You need to do more than represent data and code in your analytic
framework: It is on the transformation of inputs into outputs that
decision support centers.
Approaches to modeling system dynamics - processes, rules, state
transformations, and so on - run the gamut from flow diagrams and
sets of declarative rules to complex systems of equations. Although
they've been around as long as data and software models, they are
generally less understood because, simply put, there are more of
them. There are more of them because DSMs are tied with varying
degrees of intimacy to particular subject areas - quantum physics,
corporate finance, or college admissions, for example - or to
specific processes that may occur in multiple, disparate
subject-matter domains, or even more narrowly, to processes within
specific domains.
Descriptive scope and accuracy, as well as explanatory power, make
a DSM interesting, but two things make a model useful: It can be
solved, and its solutions are meaningful. Flow diagrams and sets of
rules in themselves are not solvable; you can't use a heuristic,
high-level description of a system's transformation of inputs into
outputs to determine the inputs and processing adjustments that will,
subject to constraints, produce your desired outputs. To create a
solvable, useful DSM, the conventional approach is to express it as a
system of equations.
Basic models simply describe known outcomes; more sophisticated
models show the transformation steps that turned inputs into outputs.
(See sidebar "Model Progress.") Of course, a model doesn't have to be
explanatory to provide good forecasts - I know that if I head
northeast from Philadelphia I'll eventually get to New York City,
whether I travel by train, bicycle, or skateboard. And a model that
provides good forecasts isn't necessarily the best model for the job;
there's more than one way to skin a cat. In practice, however, only a
model based on transparent, realistic steps will be solvable.

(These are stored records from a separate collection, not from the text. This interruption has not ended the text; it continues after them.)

-- ==== Sys2Proof/Decode.lean ====
section
/-! DEFINITION. Decoding of instruction words and its inverse (07_encoding R182 to R195, and the encoding tables of the
instruction chapters). A word is read as a number; `fld` takes one of its bit fields. The decoder is total: a reserved
major, minor or field value gives `none`, which the machine raises as ILLEGAL_INSTR (R195). Bit 31 of a word is not
part of an instruction (R182): the fetch reads it. -/

namespace Sys2Proof

/-- The field of n bits of w whose lowest bit is lo (R5). -/
def fld (w lo n : Nat) : Nat := w / 2 ^ lo % 2 ^ n

/-- A field as a bit vector. -/
def fbv (w lo n : Nat) : BitVec n := BitVec.ofNat n (fld w lo n)

/-- A one-bit field. -/
def fbit (w lo : Nat) : Bool := fld w lo 1 == 1

/-- The guard of an R-format word: bits 9:7 and bit 6 (R190). -/
def fguard (w : Nat) : Guard := ⟨fbv w 7 3, fbit w 6⟩

/-- CmpCond from its code. -/
def CmpCond.ofCode : Nat → Option CmpCond
  | 0 => some .eq | 1 => some .ne | 2 => some .lt | 3 => some .ge | 4 => some .ltz | 5 => some .gez | 6 => some .tst | 7 => some .ntst | _ => none

/-- The code of a CmpCond. -/
def CmpCond.code : CmpCond → Nat
  | .eq => 0 | .ne => 1 | .lt => 2 | .ge => 3 | .ltz => 4 | .gez => 5 | .tst => 6 | .ntst => 7

/-- FcmpCond from its code. -/
def FcmpCond.ofCode : Nat → Option FcmpCond
  | 0 => some .eq | 1 => some .lt | 2 => some .le | 3 => some .un | _ => none

/-- The code of a FcmpCond. -/
def FcmpCond.code : FcmpCond → Nat
  | .eq => 0 | .lt => 1 | .le => 2 | .un => 3

/-- FcvtKind from its code. -/
def FcvtKind.ofCode : Nat → Option FcvtKind
  | 0 => some .f32s64 | 1 => some .f32z64 | 2 => some .s64f32 | 3 => some .z64f32 | 4 => some .f16f32 | 5 => some .f32f16 | 6 => some .bf16f32 | 7 => some .f32bf16 | _ => none

/-- The code of a FcvtKind. -/
def FcvtKind.code : FcvtKind → Nat
  | .f32s64 => 0 | .f32z64 => 1 | .s64f32 => 2 | .z64f32 => 3 | .f16f32 => 4 | .f32f16 => 5 | .bf16f32 => 6 | .f32bf16 => 7

/-- RedOp from its code. -/
def RedOp.ofCode : Nat → Option RedOp
  | 0 => some .add | 1 => some .opMin | 2 => some .opMax | 3 => some .opAnd | 4 => some .opOr | 5 => some .opXor | _ => none

/-- The code of a RedOp. -/
def RedOp.code : RedOp → Nat
  | .add => 0 | .opMin => 1 | .opMax => 2 | .opAnd => 3 | .opOr => 4 | .opXor => 5

/-- WidthSign from its code. -/
def WidthSign.ofCode : Nat → Option WidthSign
  | 0 => some .s32 | 1 => some .s64 | 2 => some .z32 | 3 => some .z64 | _ => none

/-- The code of a WidthSign. -/
def WidthSign.code : WidthSign → Nat
  | .s32 => 0 | .s64 => 1 | .z32 => 2 | .z64 => 3
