-- ==== Sys2Proof/Machine/Engine.lean ====
section
/-! DEFINITION. Engine commands: operand words and range checks (12_isa_engines R307), lock registration (05_ordering R144),
operand reads and writes (R89, R112), completion, faults and abandonment (R316, R317, R328). -/

namespace Sys2Proof.Machine

/-! ### Operands and ranges -/

/-- An engine operand word: none where a reserved bit is set (R307). -/
def State.operand (s : State) (x : Word) : Option Opnd :=
  if bitsOf x 48 15 ≠ 0 then none
  else some ⟨bitsOf x 0 48, if bitsOf x 63 1 = 1 then s.th.ctxcur else 0⟩

/-- A range of bytes: start and length. -/
abbrev Range := Nat × Nat

/-- The first range with a line of which f holds, by its start. -/
def badRange (f : Nat → Bool) (rs : List Range) : Option Nat :=
  (rs.find? fun r => (linesOf r.1 r.2).any f).map (·.1)

/-- ADDR_RANGE, MISALIGNED, SCRATCH_ABSENT and PROTECTION over ranges (R315, R327). The first components of `starts`, addresses
and strides, must be multiples of align; the second are the data addresses that they misalign (R361). -/
def State.rangeTrap (s : State) (align : Nat) (starts : List (Nat × Nat)) (rs : List Range) : Option (Cause × Nat) :=
  match badRange (fun l => addrBad l 64) rs with
  | some a => some (.addrRange, a)
  | none =>
    match starts.find? (fun a => a.1 % align != 0) with
    | some a => some (.misaligned, a.2)
    | none =>
      match badRange (fun l => s.absentBad s.cur l 64) rs with
      | some a => some (.scratchAbsent, a)
      | none => (badRange (fun l => s.remoteBad s.cur l) rs).map fun a => (.protection, a)

/-! ### Locks (R144) -/

/-- The place of a line in the order of registration: addresses rising, scratch by its remote window's address. -/
def Line.key : Line → Nat
  | .mem _ l => l
  | .home ca l => 2 ^ 60 + ca * 2 ^ 20 + l
  | .loft ca l => 2 ^ 60 + ca * 2 ^ 20 + 0x4000 + l
  | .drive ca l => 2 ^ 61 + ca * 2 ^ 20 + l

def insertLock (x : Line × Bool) : List (Line × Bool) → List (Line × Bool)
  | [] => [x]
  | y :: r => if x.1.key < y.1.key then x :: y :: r else if x = y then y :: r else y :: insertLock x r

/-- The locks of a command in the order in which it registers them (R144 rule 1). -/
def sortLocks (l : List (Line × Bool)) : List (Line × Bool) := l.foldr insertLock []

/-- The locks over ranges of bytes as thread t names them. -/
def State.locksOver (s : State) (t : ThreadRef) (wr : Bool) (rs : List Range) : List (Line × Bool) :=
  rs.flatMap fun r => (linesOf r.1 r.2).map fun a => (s.lineOf t a, wr)

/-- A line locked in conflict by another (R144 rule 2). -/
def State.conflict (s : State) (id : Nat) (x : Line × Bool) : Bool :=
  s.locks.any fun k => s.lineNow k.line == s.lineNow x.1 && k.owner != id && (k.wr || x.2)

/-- Registers locks up to the first that conflicts; the rest remain. -/
def State.takeLocks (s : State) (id : Nat) : List (Line × Bool) → State × List (Line × Bool)
  | [] => (s, [])
  | x :: rest =>
    if s.conflict id x then (s, x :: rest)
    else ({ s with locks := s.locks ++ [⟨x.1, x.2, id⟩] } : State).takeLocks id rest

/-- A thread's commands and transfers before number n have registered all their locks (R144 rule 3). -/
def State.registeredBefore (s : State) (t : ThreadRef) (n : Nat) : Bool :=
  (s.cmds.all fun x => x.t != t || decide (n ≤ x.id) || x.registered) &&
  (s.xfers.all fun x => x.t != t || decide (n ≤ x.id) || x.todo.isEmpty)

/-- A transfer registers the source locks that are free (R144, R149). -/
def State.registerXfer (s : State) (x : Xfer) : State :=
  if s.registeredBefore x.t x.id then
    let (s, rest) := s.takeLocks x.id x.todo
    { s with xfers := s.xfers.map fun y => if y.id = x.id then { y with todo := rest } else y }
  else s

/-! ### Commands -/

/-- A command's counter (R199). -/
def CmdOp.ctr : CmdOp → Ctr
  | .cpy .. | .cpyg .. | .coll .. => .cp
  | _ => .tl

def CmdOp.isMatrix (o : CmdOp) : Bool := match o.ctr with | .tl => true | _ => false

def State.updCmd (s : State) (id : Nat) (f : Cmd → Cmd) : State :=
  { s with cmds := s.cmds.map fun c => if c.id = id then f c else c }

/-- Issues a command with the locks it needs and raises its counter; a command without locks has registered. -/
def State.command (op : CmdOp) (todo : List (Line × Bool)) (registered : Bool) (rows : Nat) (s : State) : State :=
  let (n, s) := s.newId
  let s := s.upd fun th => th.bump op.ctr
  { s with cmds := s.cmds ++ [⟨n, s.cur, op, sortLocks todo, registered, rows, .pending, [], [], false, []⟩] }

/-- The matrix commands that a holder had in flight when it trapped have ended (R67, R312). -/
def State.leaseOver (s : State) (t : ThreadRef) : Bool :=
  match (s.col t.ca).lease, (s.col t.ca).leaseUntil with
  | some (h, _), some n => h == t.tid && !isDrive t && s.cmds.all fun x => x.t != t || !x.op.isMatrix || decide (n ≤ x.id)
  | _, _ => false

/-- Lowers a thread's engine counter; the last matrix command in flight of a holder that trapped ends its lease (R67, R312). -/
def State.lowerEngine (s : State) (t : ThreadRef) (c : Ctr) : State :=
  let s := s.updThread t fun th => th.lower c
  if s.leaseOver t then s.updCol t.ca fun x => { x with lease := none, leaseUntil := none } else s

/-- A command ends: its locks are released and its counter falls (R144 rule 4, R199). -/
def State.endCmd (s : State) (c : Cmd) : State :=
  (({ s with cmds := s.cmds.filter (fun x => x.id != c.id), locks := s.locks.filter (fun l => l.owner != c.id) } : State).lowerEngine
    c.t c.op.ctr).settle c.t

/-- A command is abandoned; its fault waits for its thread, and the thread's later matrix commands are discarded (R317, R328). -/
def State.abandon (s : State) (c : Cmd) (cause : Cause) (addr : Nat) (unres : Bool) : State :=
  let before := (s.thread c.t).cnt c.op.ctr
  let s := s.updThread c.t fun th => { th with engFaults := th.engFaults ++ [⟨c.op.ctr, cause, addr, unres, before⟩] }
  let s := match c.op with
    | .mma .. => s.updThread c.t fun th => { th with mpend := true, mdone := BitVec.ofNat 7 c.rows }
    | _ => s
  let s := s.endCmd c
  if c.op.isMatrix then
    s.each (s.cmds.filter fun x => x.t == c.t && x.op.isMatrix && decide (c.id < x.id)) State.endCmd
  else s

/-- Adds a copy's fault to its column's batch, or begins one where it has none with room (R444). -/
def State.batchFault (s : State) (ca : Nat) (e : BatchEntry) : State :=
  let fits (b : Batch) : Bool := b.ca == ca && decide (b.entries.length < 32)
  if s.batches.any fits then
    { s with batches := s.batches.map fun b => if fits b then { b with entries := b.entries ++ [e] } else b }
  else { s with batches := s.batches ++ [⟨ca, s.now, [e]⟩] }

/-- A page that a copy waits for: an address of it, whether a write met it, and whether its walk was malformed. -/
abbrev Missing := Nat × Bool × Bool

/-- A copy waits for absent pages, whose faults go into its column's batch (R328, R444). -/
def State.waitPages (s : State) (c : Cmd) (addr : Nat) (ms : List Missing) : State :=
  let s := s.updCmd c.id fun x => { x with rows := c.rows, status := .firmware addr, waits := ms.map (·.1) }
  s.each ms fun s m => s.batchFault c.t.ca ⟨(s.partOf c.t).getD 16, m.1 / 0x10000, m.2.1, m.2.2⟩

/-- What a stopped command does: PAGE_ABSENT goes to firmware and the command waits; the rest abandons it (R316, R317, R328). -/
def State.stopCmd (s : State) (c : Cmd) (e : Stop) (addr : Nat) (wr : Bool) : State :=
  match e with
  | .poison x => s.consume c.t x
  | .fault cause => s.abandon c cause addr false
  | .absent mal =>
    if inFwWindow addr then s.abandon c .quota addr true
    else
      let p := (s.partOf c.t).getD 16
      if c.op.isMatrix then
        (s.updCmd c.id fun x => { x with rows := c.rows, status := .firmware addr, waits := [addr] }).raiseEngine p c.t.ca addr wr mal
      else s.waitPages c addr [(addr, wr, mal)]

/-! ### Operand reads and writes (R89, R112) -/

/-- Whether a class permits an engine operand, from column ca (R88, R89). -/
def Xlat.permitsEngine (x : Xlat) (wr : Bool) (ca : Nat) : Bool :=
  (!wr || x.w) &&
  match x.cls with
  | .shared => true
  | .priv => x.home == ca
  | _ => false

/-- Judges one translated line of an engine operand, in a context (R89, R102, R106, R450). -/
def State.engineLine (s : State) (t : ThreadRef) (wr full : Bool) (tag : BitVec 12) (addr : Nat) : Except Stop Xlat :=
  let p := (s.partOf t).getD 16
  match s.translate p addr with
  | .error e => .error e
  | .ok x =>
    if !x.permitsEngine wr t.ca || !s.slotOk p t x.back then .error (.fault .protection)
    else if x.ext && !(s.part p).live tag then .error (.fault .ctxDead)
    else match (if full && !s.needsCell p x tag then none else s.taint p x tag) with
    | some y => .error (.poison y)
    | none => if wr && s.needsCell p x tag && (s.part p).heapFull then .error (.fault .cellHeapFull) else .ok x

/-- n bytes at addr, all in one line; a scratch offset must be present still (R86). -/
def State.engineRead1 (s : State) (t : ThreadRef) (tag : BitVec 12) (addr n : Nat) : Except (Stop × Nat) (List Byte) :=
  if inScratch addr then
    if s.absentBad t addr n then .error (.fault .scratchAbsent, addr)
    else match s.scratchTaint t addr with
    | some x => .error (.poison x, addr)
    | none => .ok (s.readScratch t addr n)
  else match s.engineLine t false false tag addr with
    | .error e => .error (e, addr)
    | .ok x => .ok (s.readXlat ((s.partOf t).getD 16) x tag addr n)

/-- n bytes at addr over at most the given number of lines. -/
def State.engineRead (s : State) (t : ThreadRef) (tag : BitVec 12) : Nat → Nat → Nat → Except (Stop × Nat) (List Byte)
  | 0, _, _ => .ok []
  | fuel + 1, addr, n =>
    if n = 0 then .ok []
    else
      let k := min n (64 - addr % 64)
      match s.engineRead1 t tag addr k with
      | .error e => .error e
      | .ok bs =>
        match s.engineRead t tag fuel (addr + k) (n - k) with
        | .error e => .error e
        | .ok r => .ok (bs ++ r)

/-- Bytes written at addr, all in one line; all 64 of a line clear its poison (R450). A cell that an ordered task's command
materialises takes its line into the read signature (R111). -/
def State.engineWrite1 (s : State) (t : ThreadRef) (tag : BitVec 12) (addr : Nat) (bs : List Byte) : Except (Stop × Nat) State :=
  if inScratch addr then
    if s.absentBad t addr bs.length then .error (.fault .scratchAbsent, addr)
    else match (if bs.length = 64 then none else s.scratchTaint t addr) with
    | some x => .error (.poison x, addr)
    | none => .ok (s.writeScratch t addr bs)
  else match s.engineLine t true (bs.length == 64) tag addr with
    | .error e => .error (e, addr)
    | .ok x =>
      let p := (s.partOf t).getD 16
      .ok ((if s.needsCell p x tag then s.noteRead t x.line else s).writeXlat p x tag addr bs)

/-- Bytes written from addr on over at most the given number of lines. -/
def State.engineWrite (s : State) (t : ThreadRef) (tag : BitVec 12) : Nat → Nat → List Byte → Except (Stop × Nat) State
  | 0, _, _ => .ok s
  | fuel + 1, addr, bs =>
    if bs.isEmpty then .ok s
    else
      let k := min bs.length (64 - addr % 64)
      match s.engineWrite1 t tag addr (bs.take k) with
      | .error e => .error e
      | .ok s => s.engineWrite t tag fuel (addr + k) (bs.drop k)

/-- Lines that n bytes may touch. -/
def lineFuel (n : Nat) : Nat := n / 64 + 2

/-- The poison that a command's reads of own scratch ranges use (R450). -/
def State.rangeTaint (s : State) (t : ThreadRef) (rs : List Range) : Option Place :=
  rs.findSome? fun r => (linesOf r.1 r.2).findSome? (s.scratchTaint t)

/-- n bytes of scratch at addr as thread t names it, and bytes written there. -/
def State.ownRead (s : State) (t : ThreadRef) (addr n : Nat) : List Byte :=
  match s.engineRead t 0 (lineFuel n) addr n with | .ok bs => bs | .error _ => []

def State.ownWrite (s : State) (t : ThreadRef) (addr : Nat) (bs : List Byte) : State :=
  match s.engineWrite t 0 (lineFuel bs.length) addr bs with | .ok s => s | .error _ => s

end Sys2Proof.Machine
end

With solvability, you can measure not only how accurately a model
depicts a system, you can also evaluate the likely results of changes
to inputs, processes, or both. This is a fancy way of saying that you
can use a solvable model to optimize the modeled system. You optimize
a model via a function that measures the difference between the
model's results and real-world observations. You can then apply an
optimized model to predict the outcome in alternative scenarios. The
numerous possible applications for such solvable models in
enterprises include:
- Optimization of procurement, supply chain, manufacturing, and
distribution
- Resource scheduling
- Network and transportation routing
- Asset allocation and portfolio management.